> **Exercise instructions**
Beginning with the line that contains "simp only [pickIndex, Res.bind_eq_ok]", output each line below exactly through the last one, both included, and nothing else.

> **Task material**
-- ==== Sys2Proof/Laws/Reward.lean ====
section
/-! SUPPORT. What the roll, the index draw and the slots of Machine/Reward.lean can do. -/

namespace Sys2Proof.Machine

/-! ### The pity update -/

/-- The pity update writes `PITY_OFFSET` only (44_reward R192). -/
theorem updatePity_eq (s : State) (r : Rarity) :
    s.updatePity r = s.setPityOffset (if s.block.cfg.pityDis then s.block.pityOffset
      else nextPityOffset s.block.cfg s.block.pityOffset r) := by
  unfold State.updatePity
  split <;> simp_all [State.setPityOffset]

@[simp] theorem updatePity_row (s : State) (r : Rarity) (i : StreamId) :
    (s.updatePity r).row i = s.row i := by rw [updatePity_eq, setPityOffset_row]
@[simp] theorem updatePity_params (s : State) (r : Rarity) : (s.updatePity r).params = s.params := by
  rw [updatePity_eq, setPityOffset_params]
@[simp] theorem updatePity_cfg (s : State) (r : Rarity) : (s.updatePity r).block.cfg = s.block.cfg := by
  rw [updatePity_eq, setPityOffset_cfg]
@[simp] theorem updatePity_status (s : State) (r : Rarity) :
    (s.updatePity r).block.status = s.block.status := by rw [updatePity_eq, setPityOffset_status]
@[simp] theorem updatePity_reward (s : State) (r : Rarity) :
    (s.updatePity r).block.reward = s.block.reward := by rw [updatePity_eq, setPityOffset_reward]
@[simp] theorem updatePity_res0 (s : State) (r : Rarity) : (s.updatePity r).block.res0 = s.block.res0 := by
  rw [updatePity_eq, setPityOffset_res0]
@[simp] theorem updatePity_res1 (s : State) (r : Rarity) : (s.updatePity r).block.res1 = s.block.res1 := by
  rw [updatePity_eq, setPityOffset_res1]
@[simp] theorem updatePity_pityOffset (s : State) (r : Rarity) :
    (s.updatePity r).block.pityOffset = if s.block.cfg.pityDis then s.block.pityOffset
      else nextPityOffset s.block.cfg s.block.pityOffset r := by
  rw [updatePity_eq, setPityOffset_pityOffset]

@[simp] theorem setRow_rollOffset (s : State) (i : StreamId) (r : Row) :
    (s.setRow i r).rollOffset = s.rollOffset := rfl

theorem updatePity_eq_offsetAfter (s : State) (r : Rarity) :
    s.updatePity r = s.setPityOffset (offsetAfter s.block.cfg s.block.pityOffset r) := updatePity_eq s r

theorem rarityOf_rollOffset (s : State) (roll : Nat) :
    rarityOf s.block.cfg (roll + s.rollOffset) = rarityOfRoll s.block.cfg s.block.pityOffset roll := rfl

/-- The offset after a COMMON result fits its 16 bits (44_reward R192). -/
theorem nextPityOffset_common (c : RewardConfig) (off : BitVec 16) :
    (nextPityOffset c off .common).toInt = max (off.toInt - c.pityStep.toNat) c.pityFloor.toInt := by
  have h1 := BitVec.toInt_lt (x := off)
  have h2 := BitVec.le_toInt (x := c.pityFloor)
  have h3 := BitVec.toInt_lt (x := c.pityFloor)
  simp only [nextPityOffset, BitVec.toInt_ofInt]
  norm_num at h1 h2 h3 ⊢
  apply Int.bmod_eq_of_le <;> omega

/-! ### The roll -/

theorem rollRarity_eq_ok {i : StreamId} {s t : State} {rr : Rarity × Int} :
    rollRarity i s = .ok rr t ↔ (s.row i).ctr.toNat < 2 ^ 32 - 1 ∧
      ∃ k, (s.row i).redraws s.params 100 k ∧ rr.2 = ((s.row i).bitsAt s.params k % 100 : Nat) ∧
        rr.1 = rarityOf s.block.cfg (rr.2 + s.rollOffset) ∧
        t = (s.setRow i ((s.row i).drawn k)).updatePity rr.1 := by
  unfold rollRarity
  simp only [Res.bind_eq_ok, onRow_eq_ok, drawRange_eq_ok]
  have e : ((99 : Int) - 0 + 1).toNat = 100 := rfl
  constructor
  · rintro ⟨v, u, ⟨r, ⟨-, hc, k, hk, rfl, rfl⟩, rfl⟩, h⟩
    rw [e, Int.zero_add] at *
    cases h
    exact ⟨hc, k, hk, rfl, rfl, rfl⟩
  · rintro ⟨hc, k, hk, h2, h1, rfl⟩
    refine ⟨_, _, ⟨_, ⟨by omega, hc, k, hk, rfl, rfl⟩, rfl⟩, ?_⟩
    obtain ⟨r, v⟩ := rr
    simp only at h1 h2
    subst h2
    rw [e, Int.zero_add]
    simp [h1]

theorem rollRarity_eq_raised {i : StreamId} {s t : State} {e : Err} :
    rollRarity i s = .raised e t ↔ (s.row i).ctr.toNat = 2 ^ 32 - 1 ∧ e = .ctrOvf ∧ t = s := by
  unfold rollRarity
  simp only [Res.bind_eq_raised, onRow_eq_raised, drawRange_eq_raised]
  constructor
  · rintro (⟨r, ⟨rfl, ⟨h, -⟩ | ⟨-, hc, rfl⟩⟩, rfl⟩ | ⟨_, _, -, h⟩)
    · omega
    · exact ⟨hc, rfl, by simp⟩
    · exact absurd h (by simp)
  · rintro ⟨hc, rfl, rfl⟩
    exact .inl ⟨_, ⟨rfl, .inr ⟨by omega, hc, rfl⟩⟩, by simp⟩

/-- The roll with `k` redraws, as one state (44_reward R192). -/
theorem rollRarity_of_redraws {i : StreamId} {s : State} {k : Nat} (hc : (s.row i).ctr.toNat < 2 ^ 32 - 1)
    (hk : (s.row i).redraws s.params 100 k) :
    let roll := (s.row i).bitsAt s.params k % 100
    let r := rarityOfRoll s.block.cfg s.block.pityOffset roll
    rollRarity i s = .ok (r, (roll : Int)) ((s.setRow i ((s.row i).drawn k)).setPityOffset
      (offsetAfter s.block.cfg s.block.pityOffset r)) :=
  rollRarity_eq_ok.2 ⟨hc, k, hk, rfl, rfl, by rw [updatePity_eq_offsetAfter]; rfl⟩

/-- A roll changes its row and `PITY_OFFSET` only (44_reward R192: "State written"). -/
theorem rollRarity_changesOnly {i : StreamId} {s t : State} (h : (rollRarity i s).leaves t) :
    ChangesOnly (fun l => l = .pityOffset ∨ rowLocs i l) s t := by
  rcases h with ⟨rr, h⟩ | ⟨e, h⟩
  · obtain ⟨-, k, -, -, -, rfl⟩ := rollRarity_eq_ok.1 h
    rw [updatePity_eq]
    exact ((setRow_changesOnly s i _).mono fun l => .inr).trans
      ((setPityOffset_changesOnly _ _).mono fun l => .inl)
  · obtain ⟨-, -, rfl⟩ := rollRarity_eq_raised.1 h
    exact .refl t

/-! ### The index draw -/

theorem isDuplicate_iff {r : Rarity} {idx : BitVec 31} {slots : List RewardSlot} :
    isDuplicate r idx slots = true ↔ ∃ t ∈ slots, t.rarity = r ∧ t.index = idx := by
  simp [isDuplicate]

/-- One pass of the duplicate loop whose index draw makes `k` redraws: the index is taken, or it is a
duplicate and the loop goes on from the row after the draw (44_reward R194, R196). -/
theorem pickIndex_of_redraws {i : StreamId} {r : Rarity} {slots : List RewardSlot} {fuel k : Nat} {s : State}
    (hp : s.block.cfg.poolSize r ≠ 0) (hc : (s.row i).ctr.toNat < 2 ^ 32 - 1)
    (hk : (s.row i).redraws s.params (s.block.cfg.poolSize r) k) :
    let idx := BitVec.ofNat 31 ((s.row i).bitsAt s.params k % s.block.cfg.poolSize r)
    let t := s.setRow i ((s.row i).drawn k)
    pickIndex i r slots (fuel + 1) s =
      if isDuplicate r idx slots then pickIndex i r slots fuel t else .ok idx t := by
  have e : ((s.block.cfg.poolSize r : Int) - 1 - 0 + 1).toNat = s.block.cfg.poolSize r := by omega
  have h := drawRange_of_redraws (lo := 0) (hi := (s.block.cfg.poolSize r : Int) - 1) (by omega) hc
    (by rwa [e])
  rw [e] at h
  simp only [pickIndex, onRow_of_ok h, Res.bind_ok_left, Int.zero_add, BitVec.ofInt_natCast]

/-- An index that is drawn lies in its pool and is no duplicate (44_reward R194, R196); only the row has
changed. -/
theorem pickIndex_ok {i : StreamId} {r : Rarity} {slots : List RewardSlot} {fuel : Nat} {s t : State}
    {idx : BitVec 31} (h : pickIndex i r slots fuel s = .ok idx t) :
    idx.toNat < s.block.cfg.poolSize r ∧ isDuplicate r idx slots = false ∧ ∃ row, t = s.setRow i row := by
  induction fuel generalizing s with
  | zero => simp [pickIndex] at h
  | succ fuel ih =>
    simp only [pickIndex, Res.bind_eq_ok] at h
    obtain ⟨v, u, h1, h2⟩ := h
    obtain ⟨r', hr, rfl⟩ := onRow_eq_ok.1 h1
    split at h2
    · obtain ⟨h3, h4, row, rfl⟩ := ih h2
      exact ⟨h3, h4, row, by simp⟩
    · rename_i hd
      simp only [Res.ok.injEq] at h2
      obtain ⟨rfl, rfl⟩ := h2
      refine ⟨?_, by simpa using hd, r', rfl⟩
      have hm := drawRange_mem hr
      have hp : s.block.cfg.poolSize r < 2 ^ 31 := (s.block.cfg.poolReg r).isLt
      rw [BitVec.toNat_ofInt]
      omega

> **Response below**
    simp only [pickIndex, Res.bind_eq_ok] at h
    obtain ⟨v, u, h1, h2⟩ := h
    obtain ⟨r', hr, rfl⟩ := onRow_eq_ok.1 h1
    split at h2
    · obtain ⟨h3, h4, row, rfl⟩ := ih h2
      exact ⟨h3, h4, row, by simp⟩
    · rename_i hd
      simp only [Res.ok.injEq] at h2
      obtain ⟨rfl, rfl⟩ := h2
      refine ⟨?_, by simpa using hd, r', rfl⟩
      have hm := drawRange_mem hr
      have hp : s.block.cfg.poolSize r < 2 ^ 31 := (s.block.cfg.poolReg r).isLt
      rw [BitVec.toNat_ofInt]
      omega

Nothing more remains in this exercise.